*** Record extracts ***
/-- R373: enabled: a wake pattern whose owner waits at `recv.pat`, or a spawn pattern below its sheet's limit. -/
def State.patEnabled (s : State) (t : Team) (p : Pattern) : Bool :=
  p.ready && (if p.spawn then !s.atSpawnLimit t.sheet 1
    else match s.grp? p.owner with
      | some g => (List.range g.width).any fun L => !(g.lane L).exited && (match (g.lane L).wait with
          | .recvPat _ _ => true
          | _ => false)
      | none => false)
/-- R374: a waiting RECV is enabled when its port holds a message. -/
def Team.recvEnabled (t : Team) (r : Recv) : Bool := t.allHold [r.port]

/-- R374: what the join unit of a core chooses among: a pattern or a waiting RECV of a team. -/
inductive Consumer
  | pat (t : Team) (p : Pattern)
  | recv (t : Team) (r : Recv)
  deriving DecidableEq, Repr

/-- R374: a pattern's effective level. -/
def Pattern.level (p : Pattern) : Nat := if p.age == 8 then 5 else p.prio
/-- R374: the first of two consumers is chosen before the second: effective level, AGE, a RECV before a pattern, the lowest pattern
number, the RECV presented first; patterns of two teams that agree in all of these, the team that stands first (log 30). -/
def Consumer.before (a b : Consumer) : Bool :=
  match a, b with
  | .pat _ p, .pat _ r => decide (r.level < p.level) || (p.level == r.level && (decide (r.age < p.age) || (p.age == r.age && decide (p.num < r.num))))
  | .pat _ p, .recv _ _ => decide (4 < p.level)
  | .recv _ _, .pat _ p => decide (p.level ≤ 4)
  | .recv _ r, .recv _ x => decide (r.seq < x.seq)
def bestConsumer (cs : List Consumer) : Option Consumer :=
  cs.foldl (fun b c => match b with
    | none => some c
    | some x => if c.before x then some c else b) none

/-- Take the head message of a port. -/
def Team.takeHead (t : Team) (n : Nat) : Team := t.modPort n fun p => { p with q := p.q.drop 1 }
def Team.headMsg (t : Team) (n : Nat) : Msg :=
  match t.port? n with
  | some p => p.q.headD { data := 0#64, kind := 0 }
  | none => { data := 0#64, kind := 0 }
/-- R375: enabled patterns that name a port from which the chosen consumer takes a message grow older. -/
def Team.agePats (t : Team) (en : List Nat) (taken : List Nat) (chosen : Option Nat) : Team :=
  { t with pats := t.pats.map fun p =>
      if some p.num != chosen && en.contains p.num && p.ports.any taken.contains then { p with age := min 8 (p.age + 1) } else p }

/-- A port number and the scalar registers that a message is written to (R376, R381). -/
def Group.takeMsg (g : Group) (d : Nat) (m : Msg) : Group := ((g.setS d m.lo).killS d).setS (d + 1) m.data |>.killS (d + 1)

/-- R381: a RECV takes its message: D and D + 1 are written, the subset goes on. -/
def Group.recvDone (g : Group) (port : Nat) (mask : Mask) (m : Msg) : Group :=
  let isW (w : Wait) : Option (Nat × Nat) := match w with
    | .recv p d c => if p == port then some (d, c) else none
    | _ => none
  match (lanesOf g.width mask).findSome? fun L => if (g.lane L).exited then none else (isW (g.lane L).wait).map fun x => (L, x) with
  | none => g
  | some (L, d, c) =>
    let sub := g.subsetAt L &&& mask
    let pc := (g.lane L).pc
    let h := g.takeMsg d m
    (h.capture (BitVec.ofNat 2 c) { st := .lost, reg := d, kind := .scalar, wb := true, vals := [m.lo] }).moveTo sub (nextPc pc)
*** End of Record extracts ***
• _Task brief_
Look through the records and gather each line with the word "true".

• _Exercise answer_
          | .recvPat _ _ => true
    (h.capture (BitVec.ofNat 2 c) { st := .lost, reg := d, kind := .scalar, wb := true, vals := [m.lo] }).moveTo sub (nextPc pc)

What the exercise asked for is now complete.